How can I find out the time complexity for the brute-force implementation of matrix multiplication for:

Two square matrices ($n \times n$),
Two rectangular matrices ($m \times n$) and ($n \times r$)?

@DavidRicherby I don't see any discernible similarity in your suggestion to this post other than the fact that your post is a general question that could (ostensibly) be applied to any analysis of algorithms post (if it could be applied to any specific post which I don't think it could). — Jared, Oct 04 '14 at 07:08
@Jared The very first answer to the question I linked shows you how to calculate the running time of a couple of nested for-loops. Assuming the asker knows how to multiply two matrices, the question is exactly, "How do I calculate the running time of three nested for-loops." — David Richerby, Oct 04 '14 at 07:28
@DavidRicherby The question is not "How do I calculate the running time of three nested for-loops", it's what is the complexity of matrix multiplication. If you want to contribute then say the following: multiplying an $(m\times n)\times (n \times r)$ is equivalent to finding the run time of three nested loops where the loops are $m$, $n$, and $r$ and explain to the poster why it is such--as I did. — Jared, Oct 04 '14 at 07:34
@Jared The question is about "the time complexity for the brute-force implementation of matrix multiplication." Brute-force matrix multiplication is three nested for-loops.
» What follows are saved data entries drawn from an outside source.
-- ==== Sys2Proof/Laws/PerInstr.lean ====
section
/-!
SUPPORT. Family RoundTrip: the fields of a well-formed instruction fit its length and read as the instruction, one lemma
per constructor of Instr.
-/
set_option Elab.async false
namespace Sys2Proof.Laws.RoundTrip

/-- A 32-bit form has no second word and no literal; a literal stands only in the 96-bit and 128-bit forms. -/
def fits (r : Raw) : Prop :=
  (r.len = 0 → r.x16 = 0 ∧ r.md = 0 ∧ r.ty = 0 ∧ r.pg = 0 ∧ r.pn = false) ∧
  (r.len = 0 ∨ r.len = 1 → r.lit = 0) ∧ (r.len = 2 → r.lit = (r.lit.setWidth 32).setWidth 64)

/-- The fields of a well-formed instruction fit its length, and read as the instruction. -/
def Statement (i : Instr) : Prop := i.wf = true → ∀ r, i.toRaw = some r → fits r ∧ Instr.read r = some i

theorem step_law {i : Instr} (h : i.toRaw = none) : Statement i := by
  intro _ r hr; rw [h] at hr; cases hr

theorem len_cases (l : BitVec 2) : l = 0 ∨ l = 1 ∨ l = 2 ∨ l = 3 := by revert l; decide
theorem ty_code (t : Ty) : Ty.ofCode t.code = t := by cases t <;> rfl
theorem tile_field (t : BitVec 4) : BitVec.extractLsb' 0 4 (0#2 ++ t) = t := by revert t; decide
theorem e_field (e : BitVec 6) : BitVec.extractLsb' 10 6 (e ++ 0#10) = e := by revert e; decide
theorem tc_field (t : BitVec 4) : BitVec.extractLsb' 12 4 (t ++ 0#12) = t := by revert t; decide
theorem te_field (t : BitVec 4) : BitVec.extractLsb' 8 4 (0#4 ++ t ++ 0#8) = t := by revert t; decide
theorem id_field (t : BitVec 4) : BitVec.extractLsb' 0 4 (0#12 ++ t) = t := by revert t; decide
theorem off24 (o : BitVec 24) :
    BitVec.extractLsb' 18 6 o ++ BitVec.extractLsb' 12 6 o ++ BitVec.extractLsb' 6 6 o ++ BitVec.extractLsb' 0 6 o = o := by
  rw [BitVec.extractLsb'_append_extractLsb'_eq_extractLsb' (by omega), BitVec.extractLsb'_append_extractLsb'_eq_extractLsb' (by omega),
    BitVec.extractLsb'_append_extractLsb'_eq_extractLsb' (by omega)]
  exact BitVec.extractLsb'_eq_self
theorem off18 (o : BitVec 18) :
    BitVec.extractLsb' 12 6 o ++ BitVec.extractLsb' 6 6 o ++ BitVec.extractLsb' 0 6 o = o := by
  rw [BitVec.extractLsb'_append_extractLsb'_eq_extractLsb' (by omega), BitVec.extractLsb'_append_extractLsb'_eq_extractLsb' (by omega)]
  exact BitVec.extractLsb'_eq_self
theorem off12 (o : BitVec 12) : BitVec.extractLsb' 6 6 o ++ BitVec.extractLsb' 0 6 o = o := by
  apply BitVec.eq_of_getLsbD_eq; intro i hi
  simp only [BitVec.getLsbD_append, BitVec.getLsbD_extractLsb']
  split <;> simp_all; omega


theorem form_len {f : Form} {lens : List (BitVec 2)} (h : f.wf lens = true) : f.len ∈ lens := by
  simp only [Form.wf, Bool.and_eq_true, List.contains_eq_mem, decide_eq_true_eq] at h; exact h.1.1
theorem form_none {f : Form} {lens : List (BitVec 2)} (h : f.wf lens = true) (h0 : f.len = 0) : f.pg = 0 ∧ f.pn = false := by
  simp only [Form.wf, Bool.and_eq_true, h0] at h; simpa using h.1.2
theorem ty_none {f : Form} {t : Ty} {p : Ty → Bool} (h : f.tyOk t p = true) (h0 : f.len = 0) : t.code = 0 := by
  simp only [Form.tyOk, Bool.and_eq_true, h0] at h
  have : t = .i64 := by simpa using h.2
  rw [this]; rfl
theorem z_none {f : Form} {n : Nat} {v : BitVec n} (h : f.z v = true) (h0 : f.len = 0) : v = 0 := by
  simpa [Form.z, h0] using h

/-- A form whose fields of the second word are zero where it has none, without a literal. -/
theorem fits_plain {r : Raw} {f : Form} {lens : List (BitVec 2)} (h : f.wf lens = true) (hl : r.len = f.len) (hg : r.pg = f.pg)
    (hn : r.pn = f.pn) (h0 : f.len = 0 → r.x16 = 0 ∧ r.md = 0 ∧ r.ty = 0) (hlit : r.lit = 0) : fits r := by
  refine ⟨fun e => ?_, fun _ => hlit, fun _ => by rw [hlit]; rfl⟩
  rw [hl] at e
  obtain ⟨hx, hm, ht⟩ := h0 e
  obtain ⟨p1, p2⟩ := form_none h e
  exact ⟨hx, hm, ht, by rw [hg, p1], by rw [hn, p2]⟩

/-- A form whose literal is that of a source. -/
theorem fits_src {r : Raw} {f : Form} {lens : List (BitVec 2)} {b : Src} (h : f.wf lens = true) (hb : b.wf f = true)
    (hl : r.len = f.len) (hg : r.pg = f.pg) (hn : r.pn = f.pn) (h0 : f.len = 0 → r.x16 = 0 ∧ r.md = 0 ∧ r.ty = 0)
    (hlit : r.lit = b.lit) : fits r := by
  refine ⟨fun e => ?_, fun e => ?_, fun e => ?_⟩
  · rw [hl] at e
    obtain ⟨hx, hm, ht⟩ := h0 e
    obtain ⟨p1, p2⟩ := form_none h e
    exact ⟨hx, hm, ht, by rw [hg, p1], by rw [hn, p2]⟩
  · rw [hl] at e
    rw [hlit]
    cases b with
    | reg _ => rfl
    | lit32 v => rcases e with e | e <;> simp [Src.wf, e] at hb
    | lit64 v => rcases e with e | e <;> simp [Src.wf, e] at hb
  · rw [hl] at e
    rw [hlit]
    cases b with
    | reg _ => rfl
    | lit32 v => simp [Src.lit]
    | lit64 v => simp [Src.wf, e] at hb

/-- A source read back. -/
theorem src_read {r : Raw} {f : Form} {b : Src} {x : Reg} (hb : b.wf f = true) (hl : r.len = f.len) (hf : x = b.field)
    (hlit : r.lit = b.lit) :
    (if r.len = 2 then Src.lit32 (r.lit.setWidth 32) else if r.len = 3 then .lit64 r.lit else .reg x) = b := by
  cases b with
  | reg y =>
    have : f.len = 0 ∨ f.len = 1 := by simpa [Src.wf] using hb
    rw [hl, hf]
    rcases this with e | e <;> rw [e] <;> rfl
  | lit32 v =>
    have e : f.len = 2 := by simpa [Src.wf] using hb
    rw [hl, e, if_pos rfl, hlit]; simp [Src.lit]
  | lit64 v =>
    have e : f.len = 3 := by simpa [Src.wf] using hb
    rw [hl, e, hlit]; rfl
theorem src_back {r : Raw} {f : Form} {b : Src} (hb : b.wf f = true) (hl : r.len = f.len) (hf : r.b = b.field)
    (hlit : r.lit = b.lit) : r.src = b := src_read hb hl hf hlit
theorem srcA_back {r : Raw} {f : Form} {b : Src} (hb : b.wf f = true) (hl : r.len = f.len) (hf : r.a = b.field)
    (hlit : r.lit = b.lit) : r.srcA = b := src_read hb hl hf hlit

theorem sty_back (t : Ty) : Ty.ofCode (BitVec.extractLsb' 0 4 (0#4 ++ t.code)) = t := by cases t <;> rfl
theorem imm8_field (n : BitVec 8) : BitVec.extractLsb' 0 8 (0#8 ++ n) = n := by revert n; decide
theorem low32 (v : BitVec 32) : (v.setWidth 64).setWidth 32 = v := by simp
theorem x16_e {e : BitVec 6} (h : e = 0) : e ++ 0#10 = 0 := by rw [h]; rfl

theorem read_op (r : Raw) (n : Nat) (h : r.op6.toNat = n) : Instr.read r = Instr.read { r with op6 := BitVec.ofNat 6 n } := by
  have : r.op6 = BitVec.ofNat 6 n := by rw [← h]; simp
  rw [← this]

theorem withImm_len (r : Raw) (v : Imm) : (r.withImm v).len = r.len := by unfold Raw.withImm; split <;> rfl
theorem withImm_op6 (r : Raw) (v : Imm) : (r.withImm v).op6 = r.op6 := by unfold Raw.withImm; split <;> rfl
theorem withImm_d (r : Raw) (v : Imm) : (r.withImm v).d = r.d := by unfold Raw.withImm; split <;> rfl
theorem withImm_a (r : Raw) (v : Imm) : (r.withImm v).a = r.a := by unfold Raw.withImm; split <;> rfl
theorem withImm_ty (r : Raw) (v : Imm) : (r.withImm v).ty = r.ty := by unfold Raw.withImm; split <;> rfl
theorem withImm_md (r : Raw) (v : Imm) : (r.withImm v).md = r.md := by unfold Raw.withImm; split <;> rfl
theorem withImm_pg (r : Raw) (v : Imm) : (r.withImm v).pg = r.pg := by unfold Raw.withImm; split <;> rfl
theorem withImm_pn (r : Raw) (v : Imm) : (r.withImm v).pn = r.pn := by unfold Raw.withImm; split <;> rfl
We already have an answer on the site that explains in some detail how to do compute the running time of nested for-loops and there is no value in duplicating that. — David Richerby, Oct 04 '14 at 08:25
@DavidRicherby OK, I believe you when you say that there are better algorithms (above $\mathcal{O}(n^3)$ for computing matrix multiplication. But if you want to help the OP, then you should explain two things: 1) why is brute force approach is essentially $\mathcal{O}(n^3)$ and 2) how can you improve that (not reference some abstract for-loop explanation that doesn't deal with matrix multiplication). — Jared, Oct 04 '14 at 08:36
@Jared The question asks about the time complexity of a very specific algorithm. It does not ask for a comparison between that algorithm and other ones. — David Richerby, Oct 04 '14 at 08:38
@Jared The OP uses "time complexity" where they mean "asymptotic runtime". (Also note that some of your $O$ should be $\Omega$.) — Raphael, Oct 04 '14 at 08:42
@Raphael I would just like, since you think my answer is so bad, for you to at least point the OP toward your answer in where he can find what he (or she) is looking for...to me that's what is missing here. — Jared, Oct 04 '14 at 09:47
@Jared David already did that, and a link to that question is still prominent at the top. The top-voted answer there includes examples for nested loops, and there are several more examples. The naive matrix multiplication algorithm (as stated by the OP) is neither special, nor hard to analyse. (The complexity of the problem matrix multiplication is, of course, open.) — Raphael, Oct 04 '14 at 12:52
@Jared Also, please be nice. This is a moderator warning. The next time I see you throwing around insults, I'll return a suspension your way. — Raphael, Oct 04 '14 at 12:53

Time Complexity for matrix multiplication?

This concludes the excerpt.